The British National Gallery has taken down an image of a painting from a future exhibition from its website over complaints of its anti-Semitic depiction of Jews, the UK Jewish News reported.

“Christ Among the Doctors” by Albrecht Dürer is a 1506 work that depicts the story from the New Testament’s Gospel of Luke of a young Jesus making a pilgrimage to Jerusalem for Passover next to caricatures of Jewish “theologians” who were debating him, according to the National Gallery.

The National Gallery had originally placed an image of the painting on its website as part of advertising the new exhibition, with no mention of the artwork’s anti-Semitic overtones, the UK Jewish News reported.

After receiving complaints from the Jewish community, the gallery took down the image and noted that the painting in its gallery portrayed Jews in an offensive manner.

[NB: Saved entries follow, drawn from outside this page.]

@[simp] theorem State.sourcesLost_mode (s : State) (k : Nat) : KeptMode s (State.sourcesLost s k) := by
  simp [State.sourcesLost]

@[simp] theorem State.queueMoved_mode (s : State) : KeptMode s (State.queueMoved s) := by
  unfold State.queueMoved; (try dsimp only); (repeat' split) <;> (try simp)

@[simp] theorem State.heapCheck_mode (s : State) : KeptMode s (State.heapCheck s) := by
  simp [State.heapCheck]

theorem State.takeHeap_mode (s : State) (d : Nat) (use : HeapUse) (n : Nat) (t : State) (h : s.takeHeap d use n = some t) : KeptMode s t := by
  unfold State.takeHeap at h
  split at h
  · simp_all
  · simp only [Option.map_eq_some_iff] at h
    obtain ⟨a, _, rfl⟩ := h
    simp

/-- A heap place taken or refused. -/
@[simp] theorem State.takeHeapD_mode (s : State) (d : Nat) (use : HeapUse) (n : Nat) : KeptMode s ((s.takeHeap d use n).getD s) := by
  cases h : s.takeHeap d use n with
  | none => simp
  | some t => simpa using State.takeHeap_mode s d use n t h

theorem State.takeAll_mode (s : State) (l : List HeapNeed) (t : State) (h : s.takeAll l = some t) : KeptMode s t := by
  unfold State.takeAll at h
  induction l generalizing s with
  | nil => simp_all
  | cons x r ih =>
    rw [List.foldlM_cons] at h
    obtain ⟨u, hu, hr⟩ := Option.bind_eq_some_iff.mp h
    exact KeptMode_trans (State.takeHeap_mode _ _ _ _ _ hu) (ih _ hr)

@[simp] theorem State.spill_mode (s : State) (d : Nat) : KeptMode s (State.spill s d) := by
  simp [State.spill]

@[simp] theorem State.applyRecord_mode (s : State) (d : Nat) (x : Located) (f : FailRec) (late : Bool) :
    KeptMode s (State.applyRecord s d x f late) := by
  unfold State.applyRecord
  dsimp only
  split
  · simp
  · rename_i h hh
    have h1 := State.takeAll_mode _ _ _ hh
    split <;> simp_all

@[simp] theorem State.traffic_mode (s : State) (n : Nat) (bytes : Nat) (label : Nat) : KeptMode s (State.traffic s n bytes label).1 := by
  simp [State.traffic]

@[simp] theorem State.finish_mode (s : State) (r : ResultRec) : KeptMode s (State.finish s r) := by
  simp [State.finish]

@[simp] theorem State.checkRound_mode (s : State) (p : Nat) (runner : Option Nat) : KeptMode s (State.checkRound s p runner) := by
  first
  | (simp [State.checkRound]; done)
  | (unfold State.checkRound; (try dsimp only); (repeat' split) <;> (try simp); done)
  | (unfold State.checkRound; (try dsimp only); (repeat' split) <;> (try simp [*]); done)

@[simp] theorem State.round_mode (s : State) (p : Nat) (engine : Nat) : KeptMode s (State.round s p engine) := by
  unfold State.round; (try dsimp only); (repeat' split) <;> (try simp)

@[simp] theorem State.engineTick_mode (s : State) (e : Nat) : KeptMode s (State.engineTick s e) := by
  first
  | (simp [State.engineTick]; done)
  | (unfold State.engineTick; (try dsimp only); (repeat' split) <;> (try simp); done)
  | (unfold State.engineTick; (try dsimp only); (repeat' split) <;> (try simp [*]); done)

@[simp] theorem State.enginesTick_mode (s : State) : KeptMode s (State.enginesTick s) := by
  first
  | (simp [State.enginesTick]; done)
  | (unfold State.enginesTick; (try dsimp only); (repeat' split) <;> (try simp); done)
  | (unfold State.enginesTick; (try dsimp only); (repeat' split) <;> (try simp [*]); done)

@[simp] theorem State.takeOutcome_mode (s : State) (d : Nat) (engine : Nat) (o : PassOutcome) : KeptMode s (State.takeOutcome s d engine o) := by
  unfold State.takeOutcome; (try dsimp only); (repeat' split) <;> (try simp)

@[simp] theorem State.recordBits_mode (s : State) (found : List Nat) : KeptMode s (State.recordBits s found) := by
  first
  | (simp [State.recordBits]; done)
  | (unfold State.recordBits; (try dsimp only); (repeat' split) <;> (try simp); done)
  | (unfold State.recordBits; (try dsimp only); (repeat' split) <;> (try simp [*]); done)

@[simp] theorem State.senseBits_mode (s : State) (among : Nat → Bool) (found : List Nat) : KeptMode s (State.senseBits s among found) := by
  first
  | (simp [State.senseBits]; done)
  | (unfold State.senseBits; (try dsimp only); (repeat' split) <;> (try simp); done)
  | (unfold State.senseBits; (try dsimp only); (repeat' split) <;> (try simp [*]); done)

@[simp] theorem State.reinforced_mode (s : State) (l : List Nat) : KeptMode s (State.reinforced s l) := by
  simp [State.reinforced]

@[simp] theorem State.blow_mode (s : State) (l : List Nat) : KeptMode s (State.blow s l) := by
  simp [State.blow]

@[simp] theorem State.lockedOut_mode (s : State) : KeptMode s (State.lockedOut s) := by
  first
  | (simp [State.lockedOut]; done)
  | (unfold State.lockedOut; (try dsimp only); (repeat' split) <;> (try simp); done)
  | (unfold State.lockedOut; (try dsimp only); (repeat' split) <;> (try simp [*]); done)

@[simp] theorem FuseRun.pulse_mode (x : FuseRun) (n : Nat) : KeptMode x.st (x.pulse n).st := by simp [FuseRun.pulse]

@[simp] theorem FuseRun.verified_mode (x : FuseRun) (b : Nat) : KeptMode x.st (x.verified b).st := by simp [FuseRun.verified]

@[simp] theorem FuseRun.program_mode (x : FuseRun) (b : Nat) : KeptMode x.st (x.program b).st := by
  unfold FuseRun.program
  repeat' split
  all_goals simp

@[simp] theorem FuseRun.pulses_mode (x : FuseRun) (l : List Nat) : KeptMode x.st (l.foldl (fun (y : FuseRun) _ => y.pulse 1) x).st := by
  induction l generalizing x with
  | nil => simp
  | cons b r ih => exact KeptMode_trans (FuseRun.pulse_mode x 1) (ih _)

@[simp] theorem FuseRun.boost_mode (x : FuseRun) (l : List Nat) : KeptMode x.st (x.boost l).st := by simp [FuseRun.boost]

@[simp] theorem FuseRun.sense_mode (x : FuseRun) (f : Nat → Bool) : KeptMode x.st (x.sense f).1.st := by simp [FuseRun.sense]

“We are aware that the representation of the Doctors may cause offence and both the wall texts and the audio guide in the exhibition will acknowledge and address caricature and anti-Semitic portrayal in the painting,” a gallery spokesperson told the Jewish News.

The National Gallery also promised to review any texts discussing Dürer paintings in the exhibition. “We monitor on an ongoing basis our texts both online and in the gallery relating to pictures in our temporary displays and exhibitions and permanent collection.”

The National Gallery’s Dürer exhibition will be the first exhibit of the artist's work the UK in nearly 20 years.